Within the records below, how many lines contain "RunState"? The answer is that number alone.

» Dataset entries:
___

-- ==== Sys2Proof/Syntax.lean ====
section
/-! DEFINITION. The instructions as syntax: one constructor per row of spec/opcode_table.json, in the
table's order.  The bits that no layout names (spec/30_encoding.md R114) have no field. -/

namespace Sys2Proof

/-- An instruction.  Offsets and immediates are the raw fields of the encoding; they are extended where they
are used (R112). -/
inductive Instr where
  /-- BR; `flags` is ir[11:9]: bit 2 is n, bit 1 is z, bit 0 is p (R104, R140). -/
  | br (flags : BitVec 3) (offset9 : BitVec 9)
  /-- ADD, register form (R101, R131). -/
  | addReg (dr sr1 sr2 : Reg)
  /-- ADD, immediate form (R102, R131). -/
  | addImm (dr sr1 : Reg) (imm5 : BitVec 5)
  /-- LD (R108, R150). -/
  | ld (dr : Reg) (offset9 : BitVec 9)
  /-- ST (R108, R160). -/
  | st (sr : Reg) (offset9 : BitVec 9)
  /-- JSR (R106, R143). -/
  | jsr (offset11 : BitVec 11)
  /-- JSRR (R107, R144). -/
  | jsrr (baseR : Reg)
  /-- AND, register form (R101, R132). -/
  | andReg (dr sr1 sr2 : Reg)
  /-- AND, immediate form (R102, R132). -/
  | andImm (dr sr1 : Reg) (imm5 : BitVec 5)
  /-- LDR (R109, R152). -/
  | ldr (dr baseR : Reg) (offset6 : BitVec 6)
  /-- STR (R109, R162). -/
  | str (sr baseR : Reg) (offset6 : BitVec 6)
  /-- RTI, unsupported (R111, R190). -/
  | rti
  /-- NOT (R103, R133). -/
  | not (dr sr : Reg)
  /-- LDI (R108, R151). -/
  | ldi (dr : Reg) (offset9 : BitVec 9)
  /-- STI (R108, R161). -/
  | sti (sr : Reg) (offset9 : BitVec 9)
  /-- JMP (R105, R142). -/
  | jmp (baseR : Reg)
  /-- RES, unsupported (R111, R191). -/
  | res
  /-- LEA (R108, R153). -/
  | lea (dr : Reg) (offset9 : BitVec 9)
  /-- TRAP 0x20, GETC (R110, R171). -/
  | trapGetc
  /-- TRAP 0x21, OUT (R110, R172). -/
  | trapOut
  /-- TRAP 0x22, PUTS (R110, R173). -/
  | trapPuts
  /-- TRAP 0x23, IN (R110, R174). -/
  | trapIn
  /-- TRAP 0x24, PUTSP (R110, R175). -/
  | trapPutsp
  /-- TRAP 0x25, HALT (R110, R176). -/
  | trapHalt
  /-- TRAP with a vector that names no service (R110, R177). -/
  | trapUnknown (vector8 : BitVec 8)
  deriving DecidableEq, Repr

end Sys2Proof
end

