-- ==== Sys2Proof/Machine/State.lean ====
section
/-! DEFINITION. The state of the machine as plain data, the reasons a step can stop, and the state after reset
(spec/10_state.md R20 to R45; spec/21_console.md R85, R86; spec/50_execution_loop.md R203). -/

namespace Sys2Proof.Machine

/-- The three fatal conditions (spec/60_exceptions.md R220 to R222).  An instruction that meets one does not stop
the model: it takes a next state whose run state is `faulted` (`State.raise`, R224).  `step` answers the condition
as a fault when it is asked to go on from that state, from which the spec has no transition (R205).  Safe: the model
makes no claim of a step that does not exist. -/
inductive Fault where
  /-- UnsupportedOpcode (R220): raised by RTI and RES only.  `opcode` is ir[15:12], a diagnostic (R224).  Safe. -/
  | unsupportedOpcode (opcode : BitVec 4)
  /-- UnknownTrap (R221): raised by a TRAP whose vector is outside 0x20..0x25 only.  `vector` is ir[7:0], a
  diagnostic (R224).  Safe. -/
  | unknownTrap (vector : BitVec 8)
  /-- IoFailure (R222): raised by any console call that fails, in a trap service or in a read of the keyboard status
  word.  Safe. -/
  | ioFailure
  deriving DecidableEq, Repr

/-- What the model gives no meaning. -/
inductive Refusal where
  /-- An instruction that is not modelled, by its mnemonic.  No arm of `exec` answers it.  Safe. -/
  | notModelled (mnemonic : String)
  /-- A step from Halted: the spec has no such transition (R205, R209; U18 of spec/93_implementation_defined.md says
  refuse).  Raised by `step` only, never by an instruction.  Safe. -/
  | halted
  deriving DecidableEq, Repr

/-- The condition register: exactly one of three flags (R27). -/
inductive Cond where
  | pos | zro | neg
  deriving DecidableEq, Repr

/-- The run state (R32, R203).  `faulted` carries the fatal condition that was raised, which R222 surfaces to the
caller; it is no register of the machine (R224; notes/assumptions/5.md). -/
inductive RunState where
  | notStarted
  | running
  | halted
  | faulted (condition : Fault)
  deriving DecidableEq, Repr

/-- The eight general registers (R21), each with a home of its own. -/
structure Regs where
  r0 : Word
  r1 : Word
  r2 : Word
  r3 : Word
  r4 : Word
  r5 : Word
  r6 : Word
  r7 : Word
  deriving DecidableEq, Repr

/-- Memory: the words that are not 0x0000, by address, addresses strictly rising (`Memory.wf`).  An address that is
not listed reads as 0x0000, the reset contents (R44).  The addressable unit is the 16-bit word and nothing is
narrower (R50, R52), so a cell is an address and a word (notes/assumptions/6.md). -/
abbrev Memory := List (Nat × Word)

/-- What an unlisted address reads as (R44). -/
def Memory.unlisted : Word := 0x0000

/-- The canonical form: addresses below 65,536 and strictly rising, no entry equal to what an unlisted address
reads as. -/
def Memory.wf : Memory → Bool
  | [] => true
  | [c] => decide (c.1 < Config.memWords) && c.2 != Memory.unlisted
  | c :: d :: rest => decide (c.1 < d.1) && c.2 != Memory.unlisted && Memory.wf (d :: rest)

/-- An answer of the console to `KeyAvailable()` (R80, R84). -/
inductive PollAnswer where
  | yes | no | fails
  deriving DecidableEq, Repr

/-- An answer of the console to `ReadKey()` (R81, R83, R84): a byte; or none yet, and the call goes on waiting; or a
failure. -/
inductive KeyAnswer where
  | byte (k : Byte)
  | notYet
  | fails
  deriving DecidableEq, Repr

/-- An answer of the console to `WriteByte(b)` (R82, R84). -/
inductive WriteAnswer where
  | done | fails
  deriving DecidableEq, Repr

/-- The environment behind the console port.  The spec leaves its answers free (R12, R85): they are the three lists,
the answers to the calls to come, first call first, over which every statement quantifies.  `out` is the output log
(R86), oldest byte first.  When a list is empty the console is the deterministic simulator of R85: a key is
available when a byte is next in `keys`, a `ReadKey()` waits, a write is accepted (DESIGN CHOICE, unsafe for a claim
about one given console; notes/assumptions/7.md). -/
structure Console where
  polls : List PollAnswer
  keys : List KeyAnswer
  writes : List WriteAnswer
  out : List Byte
  deriving DecidableEq, Repr

/-- The two services that write a string in memory (R173, R175). -/
inductive StringService where
  | puts | putsp
  deriving DecidableEq, Repr

/-- What is to be done with the word of a memory read, once it is there. -/
inductive ReadUse where
  /-- The word is the instruction (R201). -/
  | fetch
  /-- The word goes to a register (LD, LDR, and the second read of LDI; R150 to R152). -/
  | load (dr : Reg)
  /-- The word is the pointer of LDI (R151). -/
  | loadPointer (dr : Reg)
  /-- The word is the pointer of STI (R161). -/
  | storePointer (sr : Reg)
  /-- The word is the word of a string at this address (R173, R175). -/
  | stringWord (service : StringService) (addr : Word)
  deriving DecidableEq, Repr

/-- An instruction, or a fetch, that has begun and is not complete (R83, R207, R208): it has had the effects that
precede the point where it stands, and no others. -/
inductive Pending where
  /-- GETC waits in `ReadKey()` (R171). -/
  | getcKey
  /-- IN waits in `ReadKey()`, its prompt written (R174). -/
  | inKey
  /-- A read of the keyboard status word found a key and waits in `ReadKey()`, the ready bit set (R55, R83). -/
  | statusKey (use : ReadUse)
  /-- PUTS or PUTSP is to read the string word at this address (R173, R175). -/
  | stringAt (service : StringService) (addr : Word)
  deriving DecidableEq, Repr

/-- The whole state. -/
structure State where
  /-- R0 to R7 (R21). -/
  regs : Regs
  /-- PC (R24). -/
  pc : Word
  /-- COND (R27). -/
  cond : Cond
  /-- The run state (R32). -/
  run : RunState
  /-- Memory, the keyboard words at 0xFE00 and 0xFE02 included (R31, R34, R35). -/
  mem : Memory
  /-- The console (R37, R85, R86). -/
  console : Console
  /-- The instruction in progress, if one waits inside a step (R83, R208). -/
  pending : Option Pending
  /-- The open parameters this machine was constructed with, which no step changes (R12). -/
  params : Params
  deriving DecidableEq, Repr

/-- The machine as constructed, with the open parameters `params` and RESET_GPR = `gpr` (R12; R40 to R45, R250): the spec
leaves the general registers open (R43). -/
def State.construct (params : Params) (gpr : Regs) : State where
  regs := gpr
  pc := Config.resetPc
  cond := .zro
  run := .notStarted
  mem := []
  console := ⟨[], [], [], []⟩
  pending := none
  params := params

/-- The machine right after reset, with the spec's defaults of OPCODE_MAP and KBSR_READY_WRITE (R12).  The spec states no
value for R0 to R7 (R43); 0x0000 is the model's choice
(DESIGN CHOICE, unsafe; notes/assumptions/3.md), and no statement rests on it. -/
def State.reset : State := State.construct Params.default ⟨0, 0, 0, 0, 0, 0, 0, 0⟩

end Sys2Proof.Machine
end

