-- ==== Sys2Proof/Machine/Operands.lean ====
section
/-! DEFINITION. Operand forms and addresses (spec/00_scope.md R15; spec/30_encoding.md R112; spec/42_load.md R154;
spec/44_trap.md R173, R175).  All sums wrap modulo 65,536 (R14, R50). -/

namespace Sys2Proof.Machine

/-- `sext_5`, for imm5 of ADD and AND (R15, R112). -/
def sext5 (v : BitVec 5) : Word := v.signExtend 16

/-- `sext_6`, for offset6 of LDR and STR (R15, R112). -/
def sext6 (v : BitVec 6) : Word := v.signExtend 16

/-- `sext_9`, for offset9 of BR, LD, LDI, LEA, ST and STI (R15, R112). -/
def sext9 (v : BitVec 9) : Word := v.signExtend 16

/-- `sext_11`, for offset11 of JSR (R15, R112). -/
def sext11 (v : BitVec 11) : Word := v.signExtend 16

/-- The PC-relative address `pc + sext_9(offset9)`, from the incremented pc (R24, R154). -/
def State.pcRelative (s : State) (offset9 : BitVec 9) : Word := s.pc + sext9 offset9

/-- The base-plus-offset address `x[BaseR] + sext_6(offset6)` (R154). -/
def State.basePlus (s : State) (baseR : Reg) (offset6 : BitVec 6) : Word := s.reg baseR + sext6 offset6

/-- Bits [7:0] of a word. -/
def lowByte (w : Word) : Byte := w.extractLsb' 0 8

/-- Bits [15:8] of a word. -/
def highByte (w : Word) : Byte := w.extractLsb' 8 8

/-- The bytes that a string service writes for one word that is not the terminator: the low byte (PUTS, R173); the
low byte and then the high byte if it is not 0x00 (PUTSP, R175). -/
def StringService.bytes (service : StringService) (w : Word) : List Byte :=
  match service with
  | .puts => [lowByte w]
  | .putsp => if highByte w = 0x00 then [lowByte w] else [lowByte w, highByte w]

end Sys2Proof.Machine
end

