-- ==== Sys2Proof/Machine/Load.lean ====
section
/-! DEFINITION. LD, LDI, LDR and LEA (spec/42_load.md R150 to R154). -/

namespace Sys2Proof.Machine

/-- The end of LD, LDR and LDI: the word that was read goes to DR and sets the flags; if the read fails, DR and `cond`
are not written (R150 to R152). -/
def loadFrom (dr : Reg) (r : ReadResult × State) : State :=
  finishRead (.load dr) (fun v t => t.setRegCc dr v) r

/-- The part of LDI that follows its first read: the word is the address of the second read (R151). -/
def loadThrough (dr : Reg) (r : ReadResult × State) : State :=
  finishRead (.loadPointer dr) (fun a t => loadFrom dr (memRead a t)) r

/-- LD (R150). -/
def execLd (dr : Reg) (offset9 : BitVec 9) (s : State) : Host.Outcome State Fault Refusal :=
  .next (loadFrom dr (memRead (s.pcRelative offset9) s))

/-- LDI (R151). -/
def execLdi (dr : Reg) (offset9 : BitVec 9) (s : State) : Host.Outcome State Fault Refusal :=
  .next (loadThrough dr (memRead (s.pcRelative offset9) s))

/-- LDR (R152). -/
def execLdr (dr baseR : Reg) (offset6 : BitVec 6) (s : State) : Host.Outcome State Fault Refusal :=
  .next (loadFrom dr (memRead (s.basePlus baseR offset6) s))

/-- LEA, which reads no memory and sets the flags (R153). -/
def execLea (dr : Reg) (offset9 : BitVec 9) (s : State) : Host.Outcome State Fault Refusal :=
  .next (s.setRegCc dr (s.pcRelative offset9))

end Sys2Proof.Machine
end

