-- ==== Sys2Proof/Machine/Store.lean ====
section
/-! DEFINITION. ST, STI and STR (spec/43_store.md R160 to R163). -/

namespace Sys2Proof.Machine

/-- The part of STI that follows its pointer read: SR is stored at the address that was read; if the read fails,
nothing is stored (R161). -/
def storeThrough (sr : Reg) (r : ReadResult × State) : State :=
  finishRead (.storePointer sr) (fun a t => memWrite a (t.reg sr) t) r

/-- ST (R160). -/
def execSt (sr : Reg) (offset9 : BitVec 9) (s : State) : Host.Outcome State Fault Refusal :=
  .next (memWrite (s.pcRelative offset9) (s.reg sr) s)

/-- STI (R161). -/
def execSti (sr : Reg) (offset9 : BitVec 9) (s : State) : Host.Outcome State Fault Refusal :=
  .next (storeThrough sr (memRead (s.pcRelative offset9) s))

/-- STR (R162). -/
def execStr (sr baseR : Reg) (offset6 : BitVec 6) (s : State) : Host.Outcome State Fault Refusal :=
  .next (memWrite (s.basePlus baseR offset6) (s.reg sr) s)

end Sys2Proof.Machine
end

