-- ==== Sys2Proof/Laws/Ops.lean ====
section
/-! SUPPORT. What the shared operations can do, said once each: the console calls, `memRead`, the continuations, the
write of several bytes, and the string loop.  Proofs cite these and do not unfold the operations. -/

namespace Sys2Proof.Machine

variable (s : State)

/-! ## The console -/

@[simp] theorem Console.poll_out (c : Console) : c.poll.2.out = c.out := by
  unfold Console.poll
  split <;> rfl

@[simp] theorem Console.poll_keys (c : Console) : c.poll.2.keys = c.keys := by
  unfold Console.poll
  split <;> rfl

@[simp] theorem Console.poll_writes (c : Console) : c.poll.2.writes = c.writes := by
  unfold Console.poll
  split <;> rfl

@[simp] theorem Console.takeKey_out (c : Console) : c.takeKey.2.out = c.out := by
  unfold Console.takeKey
  split <;> rfl

@[simp] theorem Console.takeKey_polls (c : Console) : c.takeKey.2.polls = c.polls := by
  unfold Console.takeKey
  split <;> rfl

@[simp] theorem Console.takeKey_writes (c : Console) : c.takeKey.2.writes = c.writes := by
  unfold Console.takeKey
  split <;> rfl

/-- Everything a write can do: it is accepted and the byte is appended, or it fails and nothing is (R82, R84). -/
theorem Console.writeByte_cases (c : Console) (b : Byte) :
    ((c.writeByte b).1 = .done ∧ (c.writeByte b).2 = { c with writes := c.writes.tail, out := c.out ++ [b] }) ∨
    ((c.writeByte b).1 = .fails ∧ (c.writeByte b).2 = { c with writes := c.writes.tail }) := by
  unfold Console.writeByte
  split
  · next h => exact Or.inl ⟨rfl, by rw [h]; rfl⟩
  · next h => exact Or.inl ⟨rfl, by rw [h]; rfl⟩
  · next h => exact Or.inr ⟨rfl, by rw [h]; rfl⟩

@[simp] theorem keyAvailable_regs : (keyAvailable s).2.regs = s.regs := rfl
@[simp] theorem keyAvailable_pc : (keyAvailable s).2.pc = s.pc := rfl
@[simp] theorem keyAvailable_cond : (keyAvailable s).2.cond = s.cond := rfl
@[simp] theorem keyAvailable_run : (keyAvailable s).2.run = s.run := rfl
@[simp] theorem keyAvailable_mem : (keyAvailable s).2.mem = s.mem := rfl
@[simp] theorem keyAvailable_pending : (keyAvailable s).2.pending = s.pending := rfl
@[simp] theorem keyAvailable_params : (keyAvailable s).2.params = s.params := rfl

@[simp] theorem readKey_regs : (readKey s).2.regs = s.regs := rfl
@[simp] theorem readKey_pc : (readKey s).2.pc = s.pc := rfl
@[simp] theorem readKey_cond : (readKey s).2.cond = s.cond := rfl
@[simp] theorem readKey_run : (readKey s).2.run = s.run := rfl
@[simp] theorem readKey_mem : (readKey s).2.mem = s.mem := rfl
@[simp] theorem readKey_pending : (readKey s).2.pending = s.pending := rfl
@[simp] theorem readKey_params : (readKey s).2.params = s.params := rfl

@[simp] theorem writeByte_regs (b : Byte) : (writeByte b s).2.regs = s.regs := rfl
@[simp] theorem writeByte_pc (b : Byte) : (writeByte b s).2.pc = s.pc := rfl
@[simp] theorem writeByte_cond (b : Byte) : (writeByte b s).2.cond = s.cond := rfl
@[simp] theorem writeByte_run (b : Byte) : (writeByte b s).2.run = s.run := rfl
@[simp] theorem writeByte_mem (b : Byte) : (writeByte b s).2.mem = s.mem := rfl
@[simp] theorem writeByte_pending (b : Byte) : (writeByte b s).2.pending = s.pending := rfl
@[simp] theorem writeByte_params (b : Byte) : (writeByte b s).2.params = s.params := rfl

@[simp] theorem keyAvailable_out : (keyAvailable s).2.console.out = s.console.out := Console.poll_out _
@[simp] theorem readKey_out : (readKey s).2.console.out = s.console.out := Console.takeKey_out _

/-- A property that every written byte keeps is kept by the write of several. -/
theorem writeBytes_keeps {P : State → Prop} (h : ∀ b t, P t → P (writeByte b t).2) (bs : List Byte) (hs : P s) :
    P (writeBytes bs s).2 := by
  induction bs generalizing s with
  | nil => exact hs
  | cons b bs ih =>
    have hb := h b s hs
    unfold writeBytes
    split
    · next t ht => exact ih t (by simpa [ht] using hb)
    · next t ht => simpa [ht] using hb

@[simp] theorem writeBytes_regs (bs : List Byte) : (writeBytes bs s).2.regs = s.regs :=
  writeBytes_keeps s (P := fun t => t.regs = s.regs) (fun _ _ h => h) bs rfl

@[simp] theorem writeBytes_pc (bs : List Byte) : (writeBytes bs s).2.pc = s.pc :=
  writeBytes_keeps s (P := fun t => t.pc = s.pc) (fun _ _ h => h) bs rfl
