@[simp] theorem extract_5to0_layout3and3and6_whole (c : BitVec 6) :
    (opcodeWord m op (layout3and3and6 a b c)).extractLsb' 0 6 = c :=
  (extract_5to0_layout3and3and6 m op a b c (by decide)).trans BitVec.extractLsb'_eq_self

@[simp] theorem extract_2to0_registerOperand (sr2 : Reg) :
    (opcodeWord m op (layout3and3and6 a b (registerOperand sr2))).extractLsb' 0 3 = sr2.toBits :=
  (extract_5to0_layout3and3and6 m op a b _ (by decide)).trans BitVec.extractLsb'_append_eq_right

@[simp] theorem extract_4to0_immediateOperand (imm5 : BitVec 5) :
    (opcodeWord m op (layout3and3and6 a b (immediateOperand imm5))).extractLsb' 0 5 = imm5 :=
  (extract_5to0_layout3and3and6 m op a b _ (by decide)).trans BitVec.extractLsb'_append_eq_right

@[simp] theorem extract_10to0_layout1and11 (l : BitVec 1) (c : BitVec 11) :
    (opcodeWord m op (layout1and11 l c)).extractLsb' 0 11 = c :=
  (extract_opcodeWord m op _ (by decide)).trans BitVec.extractLsb'_append_eq_right

@[simp] theorem extract_7to0_layout4and8 (u : BitVec 4) (v : BitVec 8) :
    (opcodeWord m op (layout4and8 u v)).extractLsb' 0 8 = v :=
  (extract_opcodeWord m op _ (by decide)).trans BitVec.extractLsb'_append_eq_right

/-! ## The mode bit and the long bit (R113) -/

@[simp] theorem immediateMode_registerOperand (sr2 : Reg) :
    immediateMode (opcodeWord m op (layout3and3and6 a b (registerOperand sr2))) = false := by
  simp [immediateMode, -BitVec.getLsbD_eq_getElem]

@[simp] theorem immediateMode_immediateOperand (imm5 : BitVec 5) :
    immediateMode (opcodeWord m op (layout3and3and6 a b (immediateOperand imm5))) = true := by
  simp [immediateMode, -BitVec.getLsbD_eq_getElem]

@[simp] theorem longBit_layout1and11 (l : BitVec 1) (c : BitVec 11) :
    longBit (opcodeWord m op (layout1and11 l c)) = l.getLsbD 0 := by
  simp [longBit, -BitVec.getLsbD_eq_getElem]

@[simp] theorem longBit_layout3and3and6 (c : BitVec 6) :
    longBit (opcodeWord m op (layout3and3and6 a b c)) = a.getLsbD 2 := by
  simp [longBit, -BitVec.getLsbD_eq_getElem]

end

/-- A field of one bit is that bit. -/
theorem extract_one (w : Word) (i : Nat) : w.extractLsb' i 1 = BitVec.ofBool (w.getLsbD i) := by
  ext j hj
  obtain rfl : j = 0 := by omega
  simp

theorem extract_eq_ofBool_immediateMode (w : Word) : w.extractLsb' 5 1 = BitVec.ofBool (immediateMode w) :=
  extract_one w 5

theorem extract_eq_ofBool_longBit (w : Word) : w.extractLsb' 11 1 = BitVec.ofBool (longBit w) :=
  extract_one w 11

/-! ## Trap vectors -/

theorem decodeTrap_of_not_service {v : BitVec 8} (h : isServiceVector v = false) : decodeTrap v = .trapUnknown v := by
  revert v
  decide

theorem wellFormed_decodeTrap (v : BitVec 8) : (decodeTrap v).wellFormed = true := by
  revert v
  decide

/-! ## Decoding what was encoded -/

/-- The opcode is read back by `decodeWith_opcodeWord`; what remains of each form is reading its fields back. -/
theorem decodeWith_encodeWith {m : OpcodeMap} (hm : m.wf = true) {i : Instr} (hi : i.wellFormed = true) :
    decodeWith m (encodeWith m i) = i := by
  cases i <;> refine (decodeWith_opcodeWord hm _ _).trans ?_
  case trapUnknown v =>
    simp only [decodeAs, vector8Field, extract_7to0_layout4and8]
    exact decodeTrap_of_not_service (by simpa [Instr.wellFormed] using hi)
  all_goals simp [decodeAs, flagsField, reg11to9, reg8to6, reg2to0, imm5Field, offset6Field, offset9Field, offset11Field,
    vector8Field, decodeTrap]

___

» Task output: 2